### Requirement
From the entries below, transcribe exactly the lines between the line holding "match s.validCopy s.keepA, s.validCopy" and the line holding "(R332, R333). -/", inclusive; skip all other lines.

** Records for this exercise follows **

-- ==== Sys2Proof/Machine/RestoreOps.lean ====
section
/-!
DEFINITION. What a bring-up restores (R90, R97, R122, R199, R272, R333, R336 to R339, R403, R470): which copy it takes, the register
record, the ledger, members and relayouts, open journal entries, voids, rings and the log.
-/
namespace Sys2Proof.Machine

/-! ### Which copy (R333, R339, R403) -/

/-- What a bring-up restores from: nothing as at first initialisation, nothing under R339, or a copy: which one, whether a section of it is
taken from the other one, and the sections that are absent, by their order in R331. Both copies of one GENERATION are of one save and hold the
same sections. -/
inductive KeepPick where
  | fresh
  | without
  | copy (b : Bool) (k : KeepCopy) (mixed : Bool) (gone : BitVec 11)
  deriving DecidableEq, Repr

/-- The valid copy with the larger GENERATION. -/
def State.bestCopy (s : State) : Option (Bool × KeepCopy) :=
  match s.validCopy s.keepA, s.validCopy s.keepB with
  | some a, some b => if a.gen < b.gen then some (true, b) else some (false, a)
  | some a, none => some (false, a)
  | none, some b => some (true, b)
  | none, none => none

/-- The newest save that the Keep area holds, as a training looks for it before every slice of a copy is READY (R238, assumption 74). -/
def State.newestCopy (s : State) : Option KeepCopy :=
  match s.keepA.filter fun k => headerValid k.header, s.keepB.filter fun k => headerValid k.header with
  | some a, some b => some (if a.gen < b.gen then b else a)
  | some a, none => some a
  | none, b => b

/-- The highest GENERATION found, for the next save (R332). -/
def State.genFound (s : State) : BitVec 64 :=
  match s.bestCopy with
  | some x => BitVec.ofNat 64 x.2.gen
  | none => s.squall.gen

/-- Whether the map in force differs from the one a header records (R403). A resume and a recovery take the map from the devices. -/
def State.mapDiffers (s : State) (k : KeepCopy) : Bool := s.mode.warmed && BitVec.ofNat 32 (hdrField k.header 56 4) != s.stored pageGlb 0x050

/-- Whether it differs from the one that the signatures record, where no header says which it was: what the devices hold was laid out under
that one (R334, R403; assumption 88). -/
def State.sigMapDiffers (s : State) : Bool :=
  s.mode.warmed && match s.slices.toList.findSome? Slice.sig with
    | some x => x.ngrp.toNat != s.ngrp || x.cap.toNat != s.cap
    | none => false

/-- The sections of a copy that fail their CRC: a ledger image that was not written is none of them (R332, R333). -/
def State.badSections (s : State) (k : KeepCopy) : List Nat := (List.range 11).filter fun n => !(n == 0 && !k.ledger) && !s.sectionReads k n
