-- ==== Sys2Proof/Machine/Errors.lean ====
section
/-!
DEFINITION. The ERR commands (R426, R428, R438) and the entry windows of the ERR page (R437).
-/
namespace Sys2Proof.Machine

/-- The oldest unacknowledged entry acknowledged. -/
def State.ackOne (s : State) : State := { s with err := { s.err with unack := s.err.unack - 1 } }

/-- Every entry acknowledged. -/
def State.ackEvery (s : State) : State := { s with err := { s.err with unack := 0 } }

/-- FIRST_VALID cleared, ERR_FIRST armed again. -/
def State.clearFirst (s : State) : State := { s with err := { s.err with first := none } }

/-- The six ERR counters cleared. -/
def State.clearErr (s : State) : State :=
  { s with err := { s.err with ceCnt := 0, rcvCnt := 0, ucCnt := 0, fatalCnt := 0, ovfCnt := 0, keepCnt := 0 } }

/-- ERR_CMD.ACK (R426). -/
def execAck (s : State) : Host.Outcome State Fault Refusal := .next (s.whenLive pageErr fun s => s.ackOne)

/-- ERR_CMD.ACK_ALL (R426). -/
def execAckAll (s : State) : Host.Outcome State Fault Refusal := .next (s.whenLive pageErr fun s => s.ackEvery)

/-- ERR_CMD.CLR_FIRST (R428). -/
def execClrFirst (s : State) : Host.Outcome State Fault Refusal := .next (s.whenLive pageErr fun s => s.clearFirst)

/-- ERR_CMD.CLR_COUNTERS (R438). -/
def execErrClrCounters (s : State) : Host.Outcome State Fault Refusal := .next (s.whenLive pageErr fun s => s.clearErr)

end Sys2Proof.Machine
end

** End of Records for this exercise **

### Worked solution
  match s.validCopy s.keepA, s.validCopy s.keepB with
  | some a, some b => if a.gen < b.gen then some (true, b) else some (false, a)
  | some a, none => some (false, a)
  | none, some b => some (true, b)
  | none, none => none

/-- The newest save that the Keep area holds, as a training looks for it before every slice of a copy is READY (R238, assumption 74). -/
def State.newestCopy (s : State) : Option KeepCopy :=
  match s.keepA.filter fun k => headerValid k.header, s.keepB.filter fun k => headerValid k.header with
  | some a, some b => some (if a.gen < b.gen then b else a)
  | some a, none => some a
  | none, b => b

/-- The highest GENERATION found, for the next save (R332). -/
def State.genFound (s : State) : BitVec 64 :=
  match s.bestCopy with
  | some x => BitVec.ofNat 64 x.2.gen
  | none => s.squall.gen

/-- Whether the map in force differs from the one a header records (R403). A resume and a recovery take the map from the devices. -/
def State.mapDiffers (s : State) (k : KeepCopy) : Bool := s.mode.warmed && BitVec.ofNat 32 (hdrField k.header 56 4) != s.stored pageGlb 0x050

/-- Whether it differs from the one that the signatures record, where no header says which it was: what the devices hold was laid out under
that one (R334, R403; assumption 88). -/
def State.sigMapDiffers (s : State) : Bool :=
  s.mode.warmed && match s.slices.toList.findSome? Slice.sig with
    | some x => x.ngrp.toNat != s.ngrp || x.cap.toNat != s.cap
    | none => false

/-- The sections of a copy that fail their CRC: a ledger image that was not written is none of them (R332, R333). -/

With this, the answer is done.